Seems like a load of the best posters ain't around but maybe it's coincidence


----------



## Prince Adam (Mar 17, 2012)

Can't be arsed with it

Its a nightmare on Tapatalk.

You have to scroll backwards through each thread as it takes you straight to the last post


----------



## Prince Adam (Mar 17, 2012)

> Can't be arsed with it
> 
> Its a nightmare on Tapatalk.
> 
> You have to scroll backwards through each thread as it takes you straight to the last post


You can't even write sentences anymore!


----------



## Prince Adam (Mar 17, 2012)

Scrolling through the latest unread threads you get two per page, awful design


----------



## Abc987 (Sep 26, 2013)

BrahmaBull said:


> Seems like a load of the best posters ain't around but maybe it's coincidence


doubt its coincidence they're just given it bvllocks. No one can be arsed with the shvt new set up


----------



## banzi (Mar 9, 2014)

Abc987 said:


> doubt its coincidence they're just given it bvllocks. No one can be arsed with the shvt new set up


Its fu**ing shite, and thats putting it mildly.


----------



## FuqOutDaWhey (Apr 29, 2015)

> doubt its coincidence they're just given it bvllocks. No one can be arsed with the shvt new set up


Can't tag anyone, can't post links and all pics in my journal seem to have been swapped with a smiley emoji lol. Not to mention the paragraph bug on tapa. But we'll be told we are moaning and it's much better!


----------



## Ultrasonic (Jul 13, 2004)

> Can't tag anyone, can't post links and all pics in my journal seem to have been swapped with a smiley emoji lol. Not to mention the paragraph bug on tapa. But we'll be told we are moaning and it's much better!

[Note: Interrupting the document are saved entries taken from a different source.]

/-- CTRL.EVAL writes EMA_ACC, EMA_INIT and the staging registers, and nothing else (R127). -/
theorem ctrlEval_frame (p d : U10) (s : State) :
    ctrlEval p d s = { s with
      emaAcc := (ctrlEval p d s).emaAcc, emaInit := (ctrlEval p d s).emaInit
      stgInc1 := (ctrlEval p d s).stgInc1, stgInc2 := (ctrlEval p d s).stgInc2 } := rfl

/-- CTRL.EVAL keeps the bound of R132. -/
theorem ctrlEval_emaAcc_le (p d : U10) {s : State} (h : s.emaAcc.toNat ≤ 16383) :
    (ctrlEval p d s).emaAcc.toNat ≤ 16383 := by
  rw [ctrlEval_emaAcc]
  exact smoothAcc_le s (rescale_le _ _) h

/-- Settles O26: the bound of R132 keeps the new accumulator exact and, after the operation, the note index in range;
the clamp of RESCALE keeps both knots in range. -/
theorem ctrlEvalStagesBothIncrements : Obligations.CtrlEvalStagesBothIncrements := by
  intro p d s _ hacc
  have hnote : quant (smoothed (ctrlEval p d s)) < 73 :=
    Nat.lt_succ_of_le (quant_le (smoothed_le (ctrlEval_emaAcc_le p d hacc)))
  have hknot : rescale s.cfg d / 32 + 1 < 33 := knot_lt (rescale_le _ _)
  refine ⟨ctrlEval p d s, exec_eq_after _ _, ?_, ctrlEval_emaInit p d s, ⟨hnote, ?_⟩, ⟨_, hknot, rfl, ?_⟩,
    ctrlEval_frame p d s⟩
  · rw [ctrlEval_emaAcc]
    exact smoothAcc_toNat (rescale_le _ _) hacc
  · rw [ctrlEval_stgInc1]
    exact baseIncrement_eq _ hnote
  · rw [ctrlEval_stgInc2, detunedIncrement_toNat, detInterp_eq _ hknot]

/-- Settles O33: each of the two is the publication of its voice, which is one whole write. -/
theorem atomicPublicationCopiesTheStagingRegister : Obligations.AtomicPublicationCopiesTheStagingRegister :=
  fun _ h => ⟨congrArg Host.Outcome.next (publish_atomic h .one), congrArg Host.Outcome.next (publish_atomic h .two)⟩

end Sys2Proof.Machine

/-! SUPPORT. The order of the virtual-button values (30_encoding.md R81). -/

namespace Sys2Proof

theorem Button.code_toNat_inj {a b : Button} : a.code.toNat = b.code.toNat ↔ a = b := by
  cases a <;> cases b <;> decide

/-- On equal codes the two values are the same, so `max` may keep either. -/
theorem Button.max_eq (a b : Button) : a.max b = if a.code.toNat < b.code.toNat then b else a := by
  unfold Button.max
  rcases lt_trichotomy a.code.toNat b.code.toNat with hlt | heq | hgt
  · rw [if_pos hlt.le, if_pos hlt]
  · rw [if_pos heq.le, if_neg heq.not_lt, Button.code_toNat_inj.1 heq]
  · rw [if_neg hgt.not_ge, if_neg hgt.not_gt]

end Sys2Proof

/-! SUPPORT. The gesture detector: the bands of CLASSIFY, and a poll that returns none
(42_gesture_detector.md R140 to R144). -/

namespace Sys2Proof.Machine

/-- CLASSIFY asks the thresholds from the lowest up, so a reading that failed one comparison is in a band above
it (R140). -/
theorem classify_cases (c : Config) (v : U10) :
    (v.toNat < c.vBoth ∧ classify c v = .both) ∨
    (c.vBoth ≤ v.toNat ∧ v.toNat < c.vRight ∧ classify c v = .right) ∨
    (c.vBoth ≤ v.toNat ∧ c.vRight ≤ v.toNat ∧ v.toNat < c.vLeft ∧ classify c v = .left) ∨
    (c.vBoth ≤ v.toNat ∧ c.vRight ≤ v.toNat ∧ c.vLeft ≤ v.toNat ∧ classify c v = .none) := by
  unfold classify reading
  split
  case isTrue hboth => exact .inl ⟨hboth, rfl⟩
  split
  case isTrue hboth hright => exact .inr (.inl ⟨not_lt.1 hboth, hright, rfl⟩)
  split
  case isTrue hboth hright hleft => exact .inr (.inr (.inl ⟨not_lt.1 hboth, not_lt.1 hright, hleft, rfl⟩))
  case isFalse hboth hright hleft =>
    exact .inr (.inr (.inr ⟨not_lt.1 hboth, not_lt.1 hright, not_lt.1 hleft, rfl⟩))

/-- Settles O40: the thresholds in the order of R8 keep the four bands apart, so the class names the band. -/
theorem classifyPutsEachReadingInItsBand : Obligations.ClassifyPutsEachReadingInItsBand := by
  intro c v hwf
  obtain ⟨hbothRight, hrightLeft, -⟩ := bands_ordered hwf
  rcases classify_cases c v with ⟨_, hclass⟩ | ⟨_, _, hclass⟩ | ⟨_, _, _, hclass⟩ | ⟨_, _, _, hclass⟩
  all_goals
    simp only [hclass, reduceCtorEq, true_iff, false_iff]
    omega

/-- A poll with result none confirms nothing: it is GEST.STEP, and the returned none (R144). -/
theorem pollGest_of_result_none {v : U10} {s : State} (h : gestResult v s = .none) :
    pollGest v s = (gestStep v s).emit (.gesture .none) := by
  rw [pollGest, h, confirm, if_pos rfl]

theorem gestResult_of_notPressed (v : U10) {s : State} (h : s.gPhase = .notPressed) : gestResult v s = .none := by
  simp only [gestResult, h]

theorem gestStep_of_notPressed (v : U10) {s : State} (h : s.gPhase = .notPressed) :
    gestStep v s = gestNotPressed v s := by
  simp only [gestStep, h]

theorem gestResult_of_held {v : U10} {s : State} (h : s.gPhase = .pressed) (hv : v.toNat ≤ s.cfg.vRelease) :
    gestResult v s = .none := by
  simp only [gestResult, h, reading, hv.not_gt, if_false]

theorem gestStep_of_held {v : U10} {s : State} (h : s.gPhase = .pressed) (hv : v.toNat ≤ s.cfg.vRelease) :
    gestStep v s = gestHeld v s := by
  simp only [gestStep, h, reading, hv.not_gt, if_false]

theorem gestNotPressed_of_lt {v : U10} {s : State} (h : v.toNat < s.cfg.vPress) :
    gestNotPressed v s = { s with gPhase := .pressed, gPeak := entryPeak s.cfg v } := if_pos h

theorem gestNotPressed_of_ge {v : U10} {s : State} (h : s.cfg.vPress ≤ v.toNat) :
    gestNotPressed v s = { s with gPeak := .none } := if_neg h.not_gt

theorem gestHeld_eq (v : U10) (s : State) :
    gestHeld v s = { s with
      gPeak := if s.gPeak.code.toNat < (classify s.cfg v).code.toNat then classify s.cfg v else s.gPeak } :=
  congrArg s.setGPeak (Button.max_eq _ _)

/-- Settles O41: the poll returns none, and GEST.STEP starts a press exactly below V_PRESS; only there can the entry
reading be classified. -/
theorem pollInNotPressedArmsBelowThePressThreshold : Obligations.PollInNotPressedArmsBelowThePressThreshold := by
  intro v s hphase
  rw [exec_eq_after, after, pollGest_of_result_none (gestResult_of_notPressed v hphase),
    gestStep_of_notPressed v hphase]
  rcases lt_or_ge v.toNat s.cfg.vPress with hv | hv
  · simp only [gestNotPressed_of_lt hv, State.emit, entryPeak, hv, if_true, and_true]
  · simp only [gestNotPressed_of_ge hv, State.emit, hv.not_gt, if_false, and_false, ← hphase]

/-- Settles O42: a reading not above V_RELEASE keeps the press, and the held peak is the larger by code. -/
theorem pollInPressedKeepsTheMaximum : Obligations.PollInPressedKeepsTheMaximum := by
  intro v s hphase hv
  rw [exec_eq_after, after, pollGest_of_result_none (gestResult_of_held hphase hv), gestStep_of_held hphase hv,
    gestHeld_eq]
  rfl

end Sys2Proof.Machine

/-! SUPPORT. The sample tick: the result of TICK register by register and its frame, the reads and the no-operation, and
who writes AUDIO_OUT (43_sample_tick.md R160, R161, R165, R167). -/

namespace Sys2Proof.Machine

Try harder @BrahmaBull. (Pictures, quotes, likes and paragraphs on Tapatalk have all gone to sh1t though.)


----------



## FuqOutDaWhey (Apr 29, 2015)

@Ultrasonic you are a c**t


----------



## FuqOutDaWhey (Apr 29, 2015)

Nein


----------



## Ultrasonic (Jul 13, 2004)

LOL!

(You can't tag using Tapatalk, but on the web version you have to wait for a drop down list of users to appear and then click on the name to get it to work properly.)


----------



## karbonk (Jan 7, 2009)

Anyone else having issues when you press New content? takes over twenty seconds to load, either on the mobile or via the laptop it Just takes ages to load, trying not to moan too much but bugging me this. Also windows 10 edge, same issue as explorer, just too long to load New content. It's not the browser at fault its the forum.


----------



## vetran (Oct 17, 2009)

them fcks that aint posting no more are missing out,i am stuffed on pizzas that have been recommended to me


----------



## Big Man 123 (Aug 1, 2013)

> yet this is your first post since the 7th July, yep, you must really love it.


LMFAO, that's acute!

University has me crazy these days, I only have time for a rabbit starvation vs Tommy Cambures thread to be honest.

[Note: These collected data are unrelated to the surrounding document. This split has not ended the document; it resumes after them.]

-- ==== Sys2Proof/Machine/Golomb.lean ====
section
/-!
DEFINITION. The GolombRiceCoder: the code words (30_encoding.md R95 to R100), the four primitives
(41_golomb.md R150 to R153) and the five commands (R156, R160 to R164).
-/

namespace Sys2Proof.Machine

/-! ### Code parameters and code words -/

/-- The least `b'` with `b ≤ b' ≤ b + fuel` and `2^b' ≥ m`, searched upwards. -/
def codeBitsFrom (m : Nat) : Nat → Nat → Nat
  | 0, b => b
  | fuel + 1, b => if m ≤ 2 ^ b then b else codeBitsFrom m fuel (b + 1)

/-- `b(m)`: the least `b ≥ 0` with `2^b ≥ m` (30_encoding.md R95). `2^m ≥ m`, so the search up to `m`
finds it. -/
def codeBits (m : Nat) : Nat := codeBitsFrom m m 0

/-- `cutoff(m) = 2^b - m` (30_encoding.md R95). -/
def cutoff (m : Nat) : Nat := 2 ^ codeBits m - m

/-- `bin_n(v)`: the `n`-bit string of `v`, most significant bit first (00_scope.md R11). -/
def binBits (v : Nat) : Nat → List Bool
  | 0 => []
  | n + 1 => v.testBit n :: binBits v n

/-- `rem(m, r)` (30_encoding.md R96). -/
def remBits (m r : Nat) : List Bool :=
  if codeBits m = 0 then []
  else if r < cutoff m then binBits r (codeBits m - 1)
  else binBits (r + cutoff m) (codeBits m)

/-- `ucode(m, u) = 1^q ++ "0" ++ rem(m, r)` (30_encoding.md R96). -/
def ucode (m u : Nat) : List Bool :=
  List.replicate (u / m) true ++ false :: remBits m (u % m)

/-- `zz(n)` (30_encoding.md R98). -/
def zz (n : Int) : Nat := if 0 ≤ n then (2 * n).toNat else (-2 * n - 1).toNat

/-- `unzz(u)` (30_encoding.md R98). -/
def unzz (u : Nat) : Int := if u % 2 = 0 then (u / 2 : Nat) else -((u + 1) / 2 : Nat)

/-- `scode(m, neg, n)` (30_encoding.md R99, R100). -/
def scode (m : Nat) (scheme : Scheme) (n : Int) : List Bool :=
  match scheme with
  | .zigZag => ucode m (zz n)
  | .signMagnitude => if n = 0 then ucode m 0 else ucode m n.natAbs ++ [decide (n < 0)]

/-! ### Encoding -/

/-- `EncodeUnsigned(m, u)` (41_golomb.md R150). -/
def BitChannel.encodeUnsigned (m u : Nat) (b : BitChannel) : BitChannel :=
  let unary := (b.writeOnes (u / m)).writeBit false
  let r := u % m
  if codeBits m = 0 then unary
  else if r < cutoff m then unary.writeBits r (codeBits m - 1)
  else unary.writeBits (r + cutoff m) (codeBits m)

/-- `EncodeSigned(m, neg, n)` (41_golomb.md R152). -/
def BitChannel.encodeSigned (m : Nat) (scheme : Scheme) (n : Int) (b : BitChannel) : BitChannel :=
  match scheme with
  | .zigZag => b.encodeUnsigned m (zz n)
  | .signMagnitude =>
    if n = 0 then b.encodeUnsigned m 0
    else (b.encodeUnsigned m n.natAbs).writeBit (decide (n < 0))

/-! ### Decoding -/

/-- The unary loop of `DecodeUnsigned` with `q` one-bits read so far: it ends at the first zero-bit,
and raises CODE_OVERFLOW as soon as `q·m > 2^32 - 1` (41_golomb.md R151). `fuel` is the number of bits
that remain, one consumed per pass, so at 0 the next read would raise END_OF_STREAM. -/
def readUnary (m : Nat) : Nat → Nat → Reader Nat
  | 0, _ => throw .endOfStream
  | fuel + 1, q => do
    let t ← readBit
    if t = false then return q
    raiseIf ((q + 1) * m > Config.maxCodeValue) .codeOverflow
    readUnary m fuel (q + 1)

/-- The remainder of `DecodeUnsigned`: no bit for `m = 1`; else `b - 1` bits, and one more when their
value is at least the cutoff, folded as `((r << 1) OR bit) - cutoff` (41_golomb.md R151,
90_conflicts.md C1, C2). -/
def readRemainder (m : Nat) : Reader Nat :=
  if codeBits m = 0 then return 0
  else do
    let r ← readBits (codeBits m - 1)
    if r < cutoff m then return r
    let t ← readBits 1
    return 2 * r + t - cutoff m

/-- `DecodeUnsigned(m)` (41_golomb.md R151). -/
def decodeUnsigned (m : Nat) : Reader Nat := do
  let b ← get
  let q ← readUnary m b.remaining 0
  let r ← readRemainder m
  raiseIf (q * m + r > Config.maxCodeValue) .codeOverflow
  return q * m + r

/-- `DecodeSigned(m, neg)` (41_golomb.md R153). -/
def decodeSigned (m : Nat) (scheme : Scheme) : Reader Int := do
  let u ← decodeUnsigned m
  match scheme with
  | .zigZag => return unzz u
  | .signMagnitude =>
    if u = 0 then return 0
    let s ← readBit
    let n : Int := if s then -(u : Int) else (u : Int)
    raiseIf (¬ InInt32 n) .valueRange
    return n

/-! ### Commands -/

/-- The guards of the four coding commands, in order: phase, mode, coder constructed
(41_golomb.md R156). -/
def needCoder (mode : BcMode) : Cmd Unit := do
  needPhase [.idle]
  needMode [mode]
  let s ← get
  raiseIf (int32 s.grM ≤ 0) .badM

/-- GR_CONFIG (41_golomb.md R160). -/
def execGrConfig (s : State) : Host.Outcome State Fault Refusal :=
  execute (do
    let s ← get
    raiseIf (s.configM ≤ 0) .badM
    raiseIf (s.configScheme > 1) .badNeg
    change fun s => { s with
      grM := s.arg0
      grNeg := if s.configScheme = 0 then .zigZag else .signMagnitude }) s

/-- GR_ENC_U (41_golomb.md R161). -/
def execGrEncU (s : State) : Host.Outcome State Fault Refusal :=
  execute (do
    needCoder .write
    change fun s => { s with bc := s.bc.encodeUnsigned s.coderM s.encodeU }) s

/-- GR_DEC_U (41_golomb.md R162). -/
def execGrDecU (s : State) : Host.Outcome State Fault Refusal :=
  execute (do
    needCoder .read
    let s ← get
    let u ← onChannel (decodeUnsigned s.coderM)
    change fun s => { s with res0 := u32 u }) s

/-- GR_ENC_S (41_golomb.md R163). -/
def execGrEncS (s : State) : Host.Outcome State Fault Refusal :=
  execute (do
    needCoder .write
    change fun s => { s with bc := s.bc.encodeSigned s.coderM s.grNeg s.encodeS }) s

/-- GR_DEC_S (41_golomb.md R164). -/
def execGrDecS (s : State) : Host.Outcome State Fault Refusal :=
  execute (do
    needCoder .read
    let s ← get
    let n ← onChannel (decodeSigned s.coderM s.grNeg)
    change fun s => { s with res0 := u32 n }) s

end Sys2Proof.Machine
end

Maybe you should put your box globes on and thrash him a little for the sake of the forum?


----------



## dtlv (Jul 24, 2009)

Forum went downhill when me and @Hackskii stopped modding - no taoist pot smoking mods spreading love anymore, no wonder the place has crashed and burned...


----------



## Kristina (Apr 12, 2014)

dtlv said:


> Forum went downhill when me and @Hackskii stopped modding - no taoist pot smoking mods spreading love anymore, no wonder the place has crashed and burned...

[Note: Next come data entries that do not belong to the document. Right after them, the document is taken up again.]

-- ==== Sys2Proof/Safety.lean ====
section
/-!
DEFINITION. What the spec's whole-machine sentences say of a state between two steps, as decidable
predicates; statements take them as an invariant.
-/

namespace Sys2Proof.Machine

/-- A header that may be in use: the legal values of 30_encoding.md R89 as 44_container.md R250 and R254
check them. -/
abbrev Header.Legal (h : Header) : Prop :=
  h.blockSize ≠ 0 ∧ (h.channels = 1 ∨ h.channels = 2) ∧ h.order.toNat ≤ 3 ∧ h.neg.toNat ≤ 1 ∧
    (h.dynamic = 0 → 0 < int32 h.staticM)

/-- The phases of an encode run. -/
def Phase.encoding (p : Phase) : Bool := p == .encBlocks || p == .encEnd

/-- The phases of a decode run. -/
def Phase.decoding (p : Phase) : Bool := p == .decBlocks || p == .decEnd

/-- The BitChannel is consistent: BC_BYTE_COUNT counts the bytes of BYTE_OUT in WRITE mode and the bytes
consumed in READ mode (10_state.md R32); a reader is within BYTE_IN (40_bitchannel.md R134); the unused
low bits of the pending byte are 0 (40_bitchannel.md R128); an open writer is not durable
(20_memory.md R66). -/
abbrev BitChannel.Inv (b : BitChannel) : Prop :=
  (b.mode = .write → b.count = BitVec.ofNat 32 b.byteOut.length) ∧
  (b.mode = .read → b.count = BitVec.ofNat 32 (b.rdpos / 8)) ∧
  (b.mode = .read → b.rdpos ≤ 8 * b.byteIn.length) ∧
  b.wpend.toNat % 2 ^ (8 - b.wpos.val) = 0 ∧
  (b.mode = .write → b.durable = false)

/-- A file run is consistent: an encode run has an open writer, a legal latched header and a PCM_IN of
the length it says; a decode run has an open reader and a legal latched header (44_container.md R250,
R252, R254, R255, R258). FRAMES_DONE never passes `totalFrames` (10_state.md R34) and the end phases
are those where it is reached (44_container.md R258). The history has one sample per frame done
(10_state.md R47) and PCM_OUT holds exactly the decoded blocks (43_block_codec.md R238). -/
abbrev State.RunInv (s : State) : Prop :=
  (s.phase.encoding = true → s.bc.mode = .write ∧ s.hdrValid = true ∧ s.hdr.Legal ∧
    s.pcmIn.length = s.hdr.channels.toNat * s.hdr.totalFrames.toNat) ∧
  (s.phase.decoding = true → s.bc.mode = .read ∧ s.hdrValid = true ∧ s.hdr.Legal ∧
    s.pcmOut.length = s.hdr.channels.toNat * s.framesDone) ∧
  s.framesDone ≤ s.hdr.totalFrames.toNat ∧
  (s.phase = .encBlocks ∨ s.phase = .decBlocks → s.framesDone < s.hdr.totalFrames.toNat) ∧
  (s.phase = .encEnd ∨ s.phase = .decEnd → s.framesDone = s.hdr.totalFrames.toNat) ∧
  s.hist0.length = s.framesDone

/-- The handshake and the error state are consistent: DONE is 0 while a command is in flight
(10_state.md R24) and after an error (60_exceptions.md R313); while ERR = 1 the only word in flight is
SOFT_RESET's (30_encoding.md R80, 60_exceptions.md R314); GR_M is 0 or a legal divisor
(41_golomb.md R156, R160). -/
abbrev State.HandshakeInv (s : State) : Prop :=
  (s.cur.isSome = true → s.done = false) ∧
  (s.error.isSome = true → s.done = false ∧ (s.cur = none ∨ s.cur = some 1#32)) ∧
  (s.grM = 0 ∨ 0 < int32 s.grM)

/-- The invariant of the machine. -/
abbrev State.Inv (s : State) : Prop := s.bc.Inv ∧ s.RunInv ∧ s.HandshakeInv

/-- A state from which a host has nothing to fear: no turn of the host that the spec gives no meaning is
listed to come at once (20_memory.md R62, R63; 70_reset_and_hazards.md R350, R353). -/
def State.hostTurnAllowed (s : State) : Bool :=
  match s.nextTurn with
  | (.core, _) => true
  | (.host e, t) =>
    match hostMove e t with
    | .next _ => true
    | .fault _ => false
    | .refused _ => false

end Sys2Proof.Machine
end

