/-! ### Block codec -/

/-- BLK_ENCODE_NEXT writes the bits of the next block as the stream grammar has them, appends the block's
channels to the history, counts its frames, and ends the run when all are done; nothing else changes
(43_block_codec.md R210 to R213, R217 to R219, R235; 30_encoding.md R88, R91, R92). -/
def Obligations.BlkEncodeNextWritesTheBlock : Prop :=
  ∀ s : State, s.phase = .encBlocks → s.bc.mode = .write →
    exec .blkEncodeNext s = .next { s.succeed with
      bc := s.bc.putBits (s.hdr.encodedBlockBits s.pcmIn s.framesDone)
      hist0 := s.hist0 ++
        (s.hdr.channelSamples s.pcmIn s.framesDone (s.hdr.blockLen s.framesDone)).1
      hist1 := s.hist1 ++
        (s.hdr.channelSamples s.pcmIn s.framesDone (s.hdr.blockLen s.framesDone)).2
      framesDone := s.framesDone + s.hdr.blockLen s.framesDone
      phase := if s.framesDone + s.hdr.blockLen s.framesDone = s.hdr.totalFrames.toNat then .encEnd
        else .encBlocks }

/-- BLK_DECODE_NEXT inverts the block: when the next bits are a block of 16-bit samples under any legal
divisors, it consumes exactly them, appends the samples to PCM_OUT, L before R, and the channels to the
history, counts the frames, and ends the run when all are done; nothing else changes
(43_block_codec.md R230 to R236, R238). -/
def Obligations.BlkDecodeNextInvertsTheBlock : Prop :=
  ∀ (s : State) (pcm : List Sample) (m0 m1 : Nat),
    s.phase = .decBlocks → s.bc.mode = .read → s.hdr.Legal →
    s.framesDone < s.hdr.totalFrames.toNat →
    pcm.length = s.hdr.channels.toNat * s.hdr.blockLen s.framesDone →
    1 ≤ m0 → m0 ≤ 2147483647 → 1 ≤ m1 → m1 ≤ 2147483647 →
    (s.hdr.dynamic = 0 → m0 = s.hdr.staticM.toNat ∧ m1 = s.hdr.staticM.toNat) →
    s.hdr.blockBits m0 m1 (s.hdr.channelSamples pcm 0 (s.hdr.blockLen s.framesDone)).1
        (s.hdr.channelSamples pcm 0 (s.hdr.blockLen s.framesDone)).2 <+: s.bc.unread →
    exec .blkDecodeNext s = .next { s.succeed with
      bc := s.bc.advance
        (s.hdr.blockBits m0 m1 (s.hdr.channelSamples pcm 0 (s.hdr.blockLen s.framesDone)).1
          (s.hdr.channelSamples pcm 0 (s.hdr.blockLen s.framesDone)).2).length
      pcmOut := s.pcmOut ++ pcm
      hist0 := s.hist0 ++ (s.hdr.channelSamples pcm 0 (s.hdr.blockLen s.framesDone)).1
      hist1 := s.hist1 ++ (s.hdr.channelSamples pcm 0 (s.hdr.blockLen s.framesDone)).2
      framesDone := s.framesDone + s.hdr.blockLen s.framesDone
      phase := if s.framesDone + s.hdr.blockLen s.framesDone = s.hdr.totalFrames.toNat then .decEnd
        else .decBlocks }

Why did you guys stop modding by the way?


----------



## EpicSquats (Mar 29, 2014)

I use this forum on my pc 99% of the time, and it works fine for me.


----------



## RocoElBurn (May 31, 2010)

I pop in but I can't be @rsed looking for active topics, I don't care if it's easy, the site should make it easier, as it was.

I browse TMuscle now, as it has this feature and similar users, simple.


----------



## Ultrasonic (Jul 13, 2004)

> I pop in but I can't be @rsed looking for active topics, I don't care if it's easy, the site should make it easier, as it was.
> 
> I browse TMuscle now, as it has this feature and similar users, simple.


Is one mouse click really that much of a big deal??? It's even easier on Tapatalk, but sadly it has other issues.


----------



## karbonk (Jan 7, 2009)

Still waiting over 20 seconds @Lorian for new content. phone browser, opera browser, Edge browser, and explorer 11.... Help.


----------



## Incredible Bulk (Sep 19, 2007)

you cant hide avatars so i rarely post at work unless the office is quiet.


----------



## jacksong (Aug 25, 2010)

People never seem to like change, I browse it on the laptop and its fine! I have to agree the old template was far easier on the eyes though!


----------



## Ultrasonic (Jul 13, 2004)

> People never seem to like change, I browse it on the laptop and its fine! I have to agree the old template was far easier on the eyes though!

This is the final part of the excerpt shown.